» **What is needed**: Search the material below for the string "mZeroMasked" and copy each line where it appears.

» **Records shown**:

====================

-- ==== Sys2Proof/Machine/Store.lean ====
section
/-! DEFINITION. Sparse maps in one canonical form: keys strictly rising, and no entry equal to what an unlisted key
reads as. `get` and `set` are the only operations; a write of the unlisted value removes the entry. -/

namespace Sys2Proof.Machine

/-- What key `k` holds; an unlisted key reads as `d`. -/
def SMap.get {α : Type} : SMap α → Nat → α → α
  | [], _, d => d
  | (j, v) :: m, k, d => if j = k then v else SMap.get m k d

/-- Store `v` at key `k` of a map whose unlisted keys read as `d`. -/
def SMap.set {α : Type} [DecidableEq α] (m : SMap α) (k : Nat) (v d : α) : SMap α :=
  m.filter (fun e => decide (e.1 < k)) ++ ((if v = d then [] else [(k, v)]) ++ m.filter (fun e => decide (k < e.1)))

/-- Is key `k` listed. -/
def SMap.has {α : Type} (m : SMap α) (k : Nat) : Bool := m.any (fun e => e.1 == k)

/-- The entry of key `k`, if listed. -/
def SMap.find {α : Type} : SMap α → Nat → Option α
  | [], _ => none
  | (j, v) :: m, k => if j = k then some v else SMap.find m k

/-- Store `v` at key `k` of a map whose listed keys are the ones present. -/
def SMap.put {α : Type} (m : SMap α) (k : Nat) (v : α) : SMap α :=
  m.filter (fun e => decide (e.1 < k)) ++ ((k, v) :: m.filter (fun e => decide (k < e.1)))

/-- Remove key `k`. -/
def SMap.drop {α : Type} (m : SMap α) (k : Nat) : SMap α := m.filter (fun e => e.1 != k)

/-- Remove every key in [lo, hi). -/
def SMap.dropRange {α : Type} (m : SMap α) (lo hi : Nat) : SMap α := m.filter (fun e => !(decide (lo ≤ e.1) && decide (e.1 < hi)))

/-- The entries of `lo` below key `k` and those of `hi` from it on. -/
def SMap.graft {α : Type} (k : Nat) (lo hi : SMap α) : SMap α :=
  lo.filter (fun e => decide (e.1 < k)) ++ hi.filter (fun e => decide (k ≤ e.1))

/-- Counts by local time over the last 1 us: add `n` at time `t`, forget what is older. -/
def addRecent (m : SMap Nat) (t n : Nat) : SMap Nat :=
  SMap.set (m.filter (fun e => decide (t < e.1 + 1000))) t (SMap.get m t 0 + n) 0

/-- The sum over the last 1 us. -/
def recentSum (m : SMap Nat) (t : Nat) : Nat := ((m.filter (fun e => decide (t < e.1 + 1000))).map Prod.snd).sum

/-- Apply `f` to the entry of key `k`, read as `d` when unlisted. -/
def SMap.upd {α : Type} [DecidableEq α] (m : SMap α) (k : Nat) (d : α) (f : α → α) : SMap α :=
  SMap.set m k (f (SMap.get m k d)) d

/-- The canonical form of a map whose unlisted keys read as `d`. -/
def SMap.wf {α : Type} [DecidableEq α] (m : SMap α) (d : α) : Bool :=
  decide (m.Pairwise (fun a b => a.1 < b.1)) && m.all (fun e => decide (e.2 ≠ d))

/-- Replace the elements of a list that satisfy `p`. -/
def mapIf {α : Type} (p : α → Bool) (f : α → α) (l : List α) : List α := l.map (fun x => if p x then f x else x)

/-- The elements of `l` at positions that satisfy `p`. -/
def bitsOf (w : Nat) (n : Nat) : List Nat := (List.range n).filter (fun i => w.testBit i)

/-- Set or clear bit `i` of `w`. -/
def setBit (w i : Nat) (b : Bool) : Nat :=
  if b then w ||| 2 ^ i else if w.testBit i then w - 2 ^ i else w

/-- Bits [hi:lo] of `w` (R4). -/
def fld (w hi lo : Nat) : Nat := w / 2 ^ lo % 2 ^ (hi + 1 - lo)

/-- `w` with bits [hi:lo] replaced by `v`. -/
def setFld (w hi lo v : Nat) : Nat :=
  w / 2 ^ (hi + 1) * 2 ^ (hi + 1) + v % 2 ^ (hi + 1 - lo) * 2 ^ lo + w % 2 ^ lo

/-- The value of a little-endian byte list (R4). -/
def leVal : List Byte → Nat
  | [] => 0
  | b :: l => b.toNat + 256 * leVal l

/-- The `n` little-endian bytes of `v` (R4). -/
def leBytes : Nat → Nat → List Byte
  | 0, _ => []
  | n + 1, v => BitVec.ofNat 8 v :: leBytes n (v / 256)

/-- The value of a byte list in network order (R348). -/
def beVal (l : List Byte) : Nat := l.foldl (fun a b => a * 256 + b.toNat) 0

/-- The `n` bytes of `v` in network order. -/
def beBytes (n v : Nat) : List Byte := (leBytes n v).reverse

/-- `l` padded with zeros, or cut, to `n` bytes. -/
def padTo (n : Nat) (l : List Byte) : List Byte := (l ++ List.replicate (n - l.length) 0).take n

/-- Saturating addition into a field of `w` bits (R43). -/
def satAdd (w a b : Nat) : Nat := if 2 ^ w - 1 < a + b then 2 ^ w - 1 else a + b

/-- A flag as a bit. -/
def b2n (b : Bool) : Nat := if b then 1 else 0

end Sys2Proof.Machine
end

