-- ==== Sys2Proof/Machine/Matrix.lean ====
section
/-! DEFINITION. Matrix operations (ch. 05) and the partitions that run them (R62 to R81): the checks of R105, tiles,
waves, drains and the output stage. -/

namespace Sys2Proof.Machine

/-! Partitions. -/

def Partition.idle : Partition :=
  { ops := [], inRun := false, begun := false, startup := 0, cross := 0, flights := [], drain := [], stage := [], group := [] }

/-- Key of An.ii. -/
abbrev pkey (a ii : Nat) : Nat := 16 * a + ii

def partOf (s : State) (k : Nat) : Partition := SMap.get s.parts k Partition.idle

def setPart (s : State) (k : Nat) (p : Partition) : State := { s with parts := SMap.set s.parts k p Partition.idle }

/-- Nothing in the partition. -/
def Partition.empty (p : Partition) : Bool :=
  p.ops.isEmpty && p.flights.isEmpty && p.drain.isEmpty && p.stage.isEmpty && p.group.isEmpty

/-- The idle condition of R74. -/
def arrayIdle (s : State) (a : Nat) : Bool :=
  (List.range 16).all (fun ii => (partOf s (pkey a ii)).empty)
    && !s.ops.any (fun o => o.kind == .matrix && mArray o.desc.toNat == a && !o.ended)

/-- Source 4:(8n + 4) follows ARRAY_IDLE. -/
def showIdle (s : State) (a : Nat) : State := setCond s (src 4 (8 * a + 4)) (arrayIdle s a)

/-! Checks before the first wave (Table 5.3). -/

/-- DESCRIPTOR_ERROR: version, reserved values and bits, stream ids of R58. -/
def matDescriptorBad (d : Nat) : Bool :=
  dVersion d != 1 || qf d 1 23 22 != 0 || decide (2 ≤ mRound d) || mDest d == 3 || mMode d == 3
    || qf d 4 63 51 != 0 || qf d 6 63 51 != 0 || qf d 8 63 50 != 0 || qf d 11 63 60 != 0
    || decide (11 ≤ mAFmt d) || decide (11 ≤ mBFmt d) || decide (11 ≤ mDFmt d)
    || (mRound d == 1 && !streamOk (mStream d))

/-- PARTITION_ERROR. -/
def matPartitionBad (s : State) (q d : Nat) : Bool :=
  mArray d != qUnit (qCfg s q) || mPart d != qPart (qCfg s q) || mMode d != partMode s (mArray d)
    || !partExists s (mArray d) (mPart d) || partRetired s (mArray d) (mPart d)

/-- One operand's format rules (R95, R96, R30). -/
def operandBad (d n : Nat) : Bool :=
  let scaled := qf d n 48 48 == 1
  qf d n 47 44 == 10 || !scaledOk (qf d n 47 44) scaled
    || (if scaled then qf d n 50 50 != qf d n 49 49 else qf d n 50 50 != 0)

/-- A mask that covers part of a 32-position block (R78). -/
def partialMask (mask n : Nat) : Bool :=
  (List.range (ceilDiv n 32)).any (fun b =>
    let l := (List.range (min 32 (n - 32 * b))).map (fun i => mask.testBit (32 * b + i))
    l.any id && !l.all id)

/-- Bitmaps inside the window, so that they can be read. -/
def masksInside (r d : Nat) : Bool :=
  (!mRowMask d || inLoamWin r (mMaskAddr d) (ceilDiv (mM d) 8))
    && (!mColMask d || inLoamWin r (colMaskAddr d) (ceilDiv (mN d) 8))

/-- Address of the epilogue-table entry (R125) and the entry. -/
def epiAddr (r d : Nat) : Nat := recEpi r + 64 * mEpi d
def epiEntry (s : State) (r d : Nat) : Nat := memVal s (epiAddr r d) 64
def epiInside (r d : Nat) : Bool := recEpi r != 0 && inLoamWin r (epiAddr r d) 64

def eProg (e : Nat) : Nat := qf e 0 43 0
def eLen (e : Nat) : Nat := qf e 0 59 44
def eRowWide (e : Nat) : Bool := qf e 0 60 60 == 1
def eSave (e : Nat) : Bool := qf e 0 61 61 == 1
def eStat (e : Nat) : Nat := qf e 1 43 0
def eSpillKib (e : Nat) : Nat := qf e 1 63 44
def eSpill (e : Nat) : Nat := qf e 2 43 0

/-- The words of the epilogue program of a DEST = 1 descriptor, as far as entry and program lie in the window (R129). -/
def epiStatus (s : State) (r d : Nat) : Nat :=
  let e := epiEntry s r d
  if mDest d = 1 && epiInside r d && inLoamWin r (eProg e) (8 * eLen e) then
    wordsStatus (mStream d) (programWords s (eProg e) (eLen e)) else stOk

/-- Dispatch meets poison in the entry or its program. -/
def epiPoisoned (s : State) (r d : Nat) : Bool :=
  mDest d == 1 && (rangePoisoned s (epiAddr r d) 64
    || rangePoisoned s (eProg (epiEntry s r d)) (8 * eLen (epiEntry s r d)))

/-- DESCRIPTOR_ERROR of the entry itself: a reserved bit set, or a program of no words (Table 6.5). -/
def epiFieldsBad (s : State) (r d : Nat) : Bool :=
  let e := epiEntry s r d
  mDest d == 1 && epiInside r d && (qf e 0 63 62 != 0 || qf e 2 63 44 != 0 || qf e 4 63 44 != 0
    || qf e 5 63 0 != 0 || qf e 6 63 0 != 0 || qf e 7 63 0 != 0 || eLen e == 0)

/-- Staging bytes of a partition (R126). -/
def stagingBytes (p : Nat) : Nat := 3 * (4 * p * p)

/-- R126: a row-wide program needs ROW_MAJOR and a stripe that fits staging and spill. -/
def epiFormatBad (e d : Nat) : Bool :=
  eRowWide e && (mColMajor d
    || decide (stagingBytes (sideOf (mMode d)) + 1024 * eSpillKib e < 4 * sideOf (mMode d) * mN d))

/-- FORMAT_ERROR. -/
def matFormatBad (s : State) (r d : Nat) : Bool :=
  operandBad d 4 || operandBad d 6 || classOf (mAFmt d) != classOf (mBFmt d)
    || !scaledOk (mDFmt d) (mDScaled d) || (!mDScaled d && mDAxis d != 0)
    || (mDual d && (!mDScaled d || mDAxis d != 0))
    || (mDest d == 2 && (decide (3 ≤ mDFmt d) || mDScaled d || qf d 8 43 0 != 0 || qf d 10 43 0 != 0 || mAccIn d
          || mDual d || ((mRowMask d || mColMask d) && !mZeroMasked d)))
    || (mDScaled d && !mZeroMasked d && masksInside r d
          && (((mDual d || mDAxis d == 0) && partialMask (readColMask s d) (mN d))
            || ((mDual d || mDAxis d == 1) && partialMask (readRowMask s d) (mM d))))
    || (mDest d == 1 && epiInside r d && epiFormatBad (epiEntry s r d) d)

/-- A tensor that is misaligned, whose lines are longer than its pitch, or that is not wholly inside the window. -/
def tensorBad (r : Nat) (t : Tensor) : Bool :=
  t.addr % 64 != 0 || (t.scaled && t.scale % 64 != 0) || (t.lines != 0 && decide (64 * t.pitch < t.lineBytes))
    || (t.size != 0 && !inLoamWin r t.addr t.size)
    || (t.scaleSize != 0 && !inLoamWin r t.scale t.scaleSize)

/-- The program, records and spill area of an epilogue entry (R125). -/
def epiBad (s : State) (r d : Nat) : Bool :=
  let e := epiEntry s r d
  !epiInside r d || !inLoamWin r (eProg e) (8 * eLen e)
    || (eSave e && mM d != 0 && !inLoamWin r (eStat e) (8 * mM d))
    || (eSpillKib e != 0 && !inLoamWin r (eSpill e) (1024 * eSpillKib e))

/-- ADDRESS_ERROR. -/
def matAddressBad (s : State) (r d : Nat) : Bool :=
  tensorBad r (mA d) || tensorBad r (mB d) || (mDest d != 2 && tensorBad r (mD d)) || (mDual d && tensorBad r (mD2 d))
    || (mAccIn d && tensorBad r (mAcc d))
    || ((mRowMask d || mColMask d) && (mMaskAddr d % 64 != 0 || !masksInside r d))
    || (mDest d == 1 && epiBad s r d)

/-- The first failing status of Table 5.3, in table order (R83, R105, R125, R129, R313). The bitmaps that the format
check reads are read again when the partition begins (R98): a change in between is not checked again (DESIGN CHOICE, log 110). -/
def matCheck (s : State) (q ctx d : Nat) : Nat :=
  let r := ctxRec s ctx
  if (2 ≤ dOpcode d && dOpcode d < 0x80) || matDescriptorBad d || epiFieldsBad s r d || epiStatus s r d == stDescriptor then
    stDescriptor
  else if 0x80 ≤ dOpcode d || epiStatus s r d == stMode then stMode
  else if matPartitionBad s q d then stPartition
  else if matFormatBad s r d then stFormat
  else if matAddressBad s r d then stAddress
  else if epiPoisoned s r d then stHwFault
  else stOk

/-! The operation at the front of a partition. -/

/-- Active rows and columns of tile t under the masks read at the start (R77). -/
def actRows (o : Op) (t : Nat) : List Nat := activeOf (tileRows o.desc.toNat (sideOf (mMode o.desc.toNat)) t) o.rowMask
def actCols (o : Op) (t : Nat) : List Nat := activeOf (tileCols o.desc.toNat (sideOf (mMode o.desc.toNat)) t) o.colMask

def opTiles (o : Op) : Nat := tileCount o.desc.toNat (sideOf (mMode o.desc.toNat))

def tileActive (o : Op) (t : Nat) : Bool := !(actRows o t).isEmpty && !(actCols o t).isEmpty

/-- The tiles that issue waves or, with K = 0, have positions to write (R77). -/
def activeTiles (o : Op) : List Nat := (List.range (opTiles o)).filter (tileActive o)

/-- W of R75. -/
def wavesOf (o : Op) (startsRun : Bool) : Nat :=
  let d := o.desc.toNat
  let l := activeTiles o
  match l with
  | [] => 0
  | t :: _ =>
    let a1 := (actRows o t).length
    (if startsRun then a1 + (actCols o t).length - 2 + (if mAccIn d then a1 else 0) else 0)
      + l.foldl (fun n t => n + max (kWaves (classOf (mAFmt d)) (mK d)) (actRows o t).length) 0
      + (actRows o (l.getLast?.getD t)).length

====================

» **Reply to the exercise**:
          || mDual d || ((mRowMask d || mColMask d) && !mZeroMasked d)))
    || (mDScaled d && !mZeroMasked d && masksInside r d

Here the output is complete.